**Task description**. From the entries below, output the line with "def raises (i" and each following line up to and including the line with "k).tile.byte a ∧", exactly as written.

____ Exercise material

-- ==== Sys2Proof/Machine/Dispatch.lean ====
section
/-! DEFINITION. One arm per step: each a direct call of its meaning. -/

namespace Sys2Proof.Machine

________
____ Exercise material

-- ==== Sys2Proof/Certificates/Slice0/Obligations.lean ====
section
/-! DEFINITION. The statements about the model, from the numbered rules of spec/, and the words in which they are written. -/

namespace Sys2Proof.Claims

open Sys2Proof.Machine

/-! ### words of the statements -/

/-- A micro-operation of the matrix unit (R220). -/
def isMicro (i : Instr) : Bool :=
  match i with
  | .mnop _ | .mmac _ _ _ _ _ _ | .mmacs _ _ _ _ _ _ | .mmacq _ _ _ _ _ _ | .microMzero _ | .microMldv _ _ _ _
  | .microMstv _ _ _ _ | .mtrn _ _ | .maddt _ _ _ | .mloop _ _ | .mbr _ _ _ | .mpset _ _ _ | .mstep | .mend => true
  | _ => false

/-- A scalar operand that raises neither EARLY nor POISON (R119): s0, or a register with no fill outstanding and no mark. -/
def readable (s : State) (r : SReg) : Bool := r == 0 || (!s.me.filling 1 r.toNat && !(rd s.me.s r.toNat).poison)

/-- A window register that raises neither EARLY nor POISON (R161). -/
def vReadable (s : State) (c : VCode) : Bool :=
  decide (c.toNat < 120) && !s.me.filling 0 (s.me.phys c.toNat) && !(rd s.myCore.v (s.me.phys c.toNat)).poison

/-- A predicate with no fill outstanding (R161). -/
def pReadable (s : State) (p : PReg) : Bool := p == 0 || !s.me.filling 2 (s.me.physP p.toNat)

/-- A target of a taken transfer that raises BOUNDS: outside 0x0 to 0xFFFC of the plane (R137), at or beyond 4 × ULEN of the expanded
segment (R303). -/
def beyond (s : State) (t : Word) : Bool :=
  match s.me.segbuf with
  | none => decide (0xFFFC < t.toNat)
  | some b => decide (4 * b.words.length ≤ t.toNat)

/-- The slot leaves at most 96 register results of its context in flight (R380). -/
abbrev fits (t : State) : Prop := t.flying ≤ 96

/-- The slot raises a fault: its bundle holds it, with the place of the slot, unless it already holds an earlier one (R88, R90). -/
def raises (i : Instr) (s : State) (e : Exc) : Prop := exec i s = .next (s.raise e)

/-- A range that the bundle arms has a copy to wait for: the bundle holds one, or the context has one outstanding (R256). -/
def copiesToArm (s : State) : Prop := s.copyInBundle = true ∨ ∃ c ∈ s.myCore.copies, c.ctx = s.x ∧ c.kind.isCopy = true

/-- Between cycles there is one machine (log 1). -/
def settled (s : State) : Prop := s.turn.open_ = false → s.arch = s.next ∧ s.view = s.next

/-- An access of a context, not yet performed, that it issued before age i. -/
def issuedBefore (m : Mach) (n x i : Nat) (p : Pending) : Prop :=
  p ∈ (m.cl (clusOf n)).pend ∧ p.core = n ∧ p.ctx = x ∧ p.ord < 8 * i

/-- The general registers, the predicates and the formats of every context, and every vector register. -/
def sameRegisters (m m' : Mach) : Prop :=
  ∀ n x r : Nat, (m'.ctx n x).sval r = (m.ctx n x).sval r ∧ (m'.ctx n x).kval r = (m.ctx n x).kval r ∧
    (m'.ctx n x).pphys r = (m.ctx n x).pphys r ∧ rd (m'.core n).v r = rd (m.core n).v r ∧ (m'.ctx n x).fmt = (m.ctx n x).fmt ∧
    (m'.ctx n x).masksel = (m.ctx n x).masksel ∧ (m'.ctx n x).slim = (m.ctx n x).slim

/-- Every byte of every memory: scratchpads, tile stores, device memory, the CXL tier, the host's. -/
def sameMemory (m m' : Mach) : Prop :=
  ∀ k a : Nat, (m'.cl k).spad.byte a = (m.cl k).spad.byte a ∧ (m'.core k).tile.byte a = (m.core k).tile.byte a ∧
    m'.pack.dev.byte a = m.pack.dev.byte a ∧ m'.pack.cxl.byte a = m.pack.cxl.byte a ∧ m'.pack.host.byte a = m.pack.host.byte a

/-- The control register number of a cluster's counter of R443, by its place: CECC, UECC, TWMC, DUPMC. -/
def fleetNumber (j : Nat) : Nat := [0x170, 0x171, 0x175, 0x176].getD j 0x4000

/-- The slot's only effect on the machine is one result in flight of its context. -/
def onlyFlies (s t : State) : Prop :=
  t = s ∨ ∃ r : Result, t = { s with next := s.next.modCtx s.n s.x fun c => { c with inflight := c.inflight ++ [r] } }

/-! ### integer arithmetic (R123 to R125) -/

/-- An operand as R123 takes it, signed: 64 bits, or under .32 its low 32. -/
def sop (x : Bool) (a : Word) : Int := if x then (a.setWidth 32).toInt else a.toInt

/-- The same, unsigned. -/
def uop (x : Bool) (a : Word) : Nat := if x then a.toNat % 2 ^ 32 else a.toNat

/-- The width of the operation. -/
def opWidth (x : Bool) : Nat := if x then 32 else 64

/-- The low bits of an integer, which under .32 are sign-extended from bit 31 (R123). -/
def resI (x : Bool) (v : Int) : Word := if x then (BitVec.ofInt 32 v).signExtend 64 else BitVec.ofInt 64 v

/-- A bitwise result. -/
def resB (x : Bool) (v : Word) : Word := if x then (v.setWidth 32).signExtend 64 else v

________
____ Exercise material

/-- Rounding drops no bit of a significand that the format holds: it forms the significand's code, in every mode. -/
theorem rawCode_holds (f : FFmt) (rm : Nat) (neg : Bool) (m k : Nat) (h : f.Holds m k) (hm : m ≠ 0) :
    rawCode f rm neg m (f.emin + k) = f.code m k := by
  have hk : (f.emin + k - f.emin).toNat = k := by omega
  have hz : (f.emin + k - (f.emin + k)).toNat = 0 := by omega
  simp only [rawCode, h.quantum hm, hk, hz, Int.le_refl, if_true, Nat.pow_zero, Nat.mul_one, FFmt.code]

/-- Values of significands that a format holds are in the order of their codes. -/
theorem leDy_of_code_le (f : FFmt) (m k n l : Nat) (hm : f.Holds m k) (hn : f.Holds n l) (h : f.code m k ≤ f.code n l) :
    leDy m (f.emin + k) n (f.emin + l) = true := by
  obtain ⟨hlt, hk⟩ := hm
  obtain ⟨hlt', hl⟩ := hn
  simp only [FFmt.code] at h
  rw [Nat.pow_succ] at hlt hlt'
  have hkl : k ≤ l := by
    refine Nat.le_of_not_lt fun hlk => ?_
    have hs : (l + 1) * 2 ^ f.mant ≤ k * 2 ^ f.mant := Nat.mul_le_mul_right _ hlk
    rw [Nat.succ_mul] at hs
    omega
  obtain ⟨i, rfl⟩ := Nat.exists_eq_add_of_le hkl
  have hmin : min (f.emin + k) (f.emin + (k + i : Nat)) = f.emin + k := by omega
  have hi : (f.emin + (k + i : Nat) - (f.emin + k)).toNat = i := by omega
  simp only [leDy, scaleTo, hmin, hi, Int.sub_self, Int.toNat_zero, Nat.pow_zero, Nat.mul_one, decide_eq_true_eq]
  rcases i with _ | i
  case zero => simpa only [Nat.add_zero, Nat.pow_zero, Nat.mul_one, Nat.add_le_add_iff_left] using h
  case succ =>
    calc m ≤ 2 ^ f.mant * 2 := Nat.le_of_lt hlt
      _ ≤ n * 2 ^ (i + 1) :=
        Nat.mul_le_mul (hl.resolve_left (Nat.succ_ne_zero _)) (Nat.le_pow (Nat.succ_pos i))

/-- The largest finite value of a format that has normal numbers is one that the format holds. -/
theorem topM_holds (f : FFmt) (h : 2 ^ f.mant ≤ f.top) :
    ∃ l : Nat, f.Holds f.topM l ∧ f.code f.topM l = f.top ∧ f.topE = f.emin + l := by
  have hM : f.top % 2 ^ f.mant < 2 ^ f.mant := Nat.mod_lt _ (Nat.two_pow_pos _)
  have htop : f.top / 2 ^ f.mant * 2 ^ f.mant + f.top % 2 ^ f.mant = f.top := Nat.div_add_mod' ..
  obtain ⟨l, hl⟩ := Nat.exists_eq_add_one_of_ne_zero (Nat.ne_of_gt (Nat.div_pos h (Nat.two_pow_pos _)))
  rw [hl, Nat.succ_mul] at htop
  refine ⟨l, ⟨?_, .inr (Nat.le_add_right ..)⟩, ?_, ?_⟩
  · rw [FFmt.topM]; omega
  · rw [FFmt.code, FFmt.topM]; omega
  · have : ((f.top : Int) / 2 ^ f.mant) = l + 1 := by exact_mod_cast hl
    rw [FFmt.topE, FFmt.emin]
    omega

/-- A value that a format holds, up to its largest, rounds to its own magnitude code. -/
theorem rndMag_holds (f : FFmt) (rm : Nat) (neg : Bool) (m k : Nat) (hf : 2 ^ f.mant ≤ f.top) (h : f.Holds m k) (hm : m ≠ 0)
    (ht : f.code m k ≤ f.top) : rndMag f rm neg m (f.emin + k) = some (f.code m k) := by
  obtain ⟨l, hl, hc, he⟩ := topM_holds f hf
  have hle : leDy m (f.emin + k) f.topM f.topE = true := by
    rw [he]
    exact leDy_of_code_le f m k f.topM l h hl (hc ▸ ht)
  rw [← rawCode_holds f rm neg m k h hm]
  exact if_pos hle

________

**Result**.
def raises (i : Instr) (s : State) (e : Exc) : Prop := exec i s = .next (s.raise e)

/-- A range that the bundle arms has a copy to wait for: the bundle holds one, or the context has one outstanding (R256). -/
def copiesToArm (s : State) : Prop := s.copyInBundle = true ∨ ∃ c ∈ s.myCore.copies, c.ctx = s.x ∧ c.kind.isCopy = true

/-- Between cycles there is one machine (log 1). -/
def settled (s : State) : Prop := s.turn.open_ = false → s.arch = s.next ∧ s.view = s.next

/-- An access of a context, not yet performed, that it issued before age i. -/
def issuedBefore (m : Mach) (n x i : Nat) (p : Pending) : Prop :=
  p ∈ (m.cl (clusOf n)).pend ∧ p.core = n ∧ p.ctx = x ∧ p.ord < 8 * i

/-- The general registers, the predicates and the formats of every context, and every vector register. -/
def sameRegisters (m m' : Mach) : Prop :=
  ∀ n x r : Nat, (m'.ctx n x).sval r = (m.ctx n x).sval r ∧ (m'.ctx n x).kval r = (m.ctx n x).kval r ∧
    (m'.ctx n x).pphys r = (m.ctx n x).pphys r ∧ rd (m'.core n).v r = rd (m.core n).v r ∧ (m'.ctx n x).fmt = (m.ctx n x).fmt ∧
    (m'.ctx n x).masksel = (m.ctx n x).masksel ∧ (m'.ctx n x).slim = (m.ctx n x).slim

/-- Every byte of every memory: scratchpads, tile stores, device memory, the CXL tier, the host's. -/
def sameMemory (m m' : Mach) : Prop :=
  ∀ k a : Nat, (m'.cl k).spad.byte a = (m.cl k).spad.byte a ∧ (m'.core k).tile.byte a = (m.core k).tile.byte a ∧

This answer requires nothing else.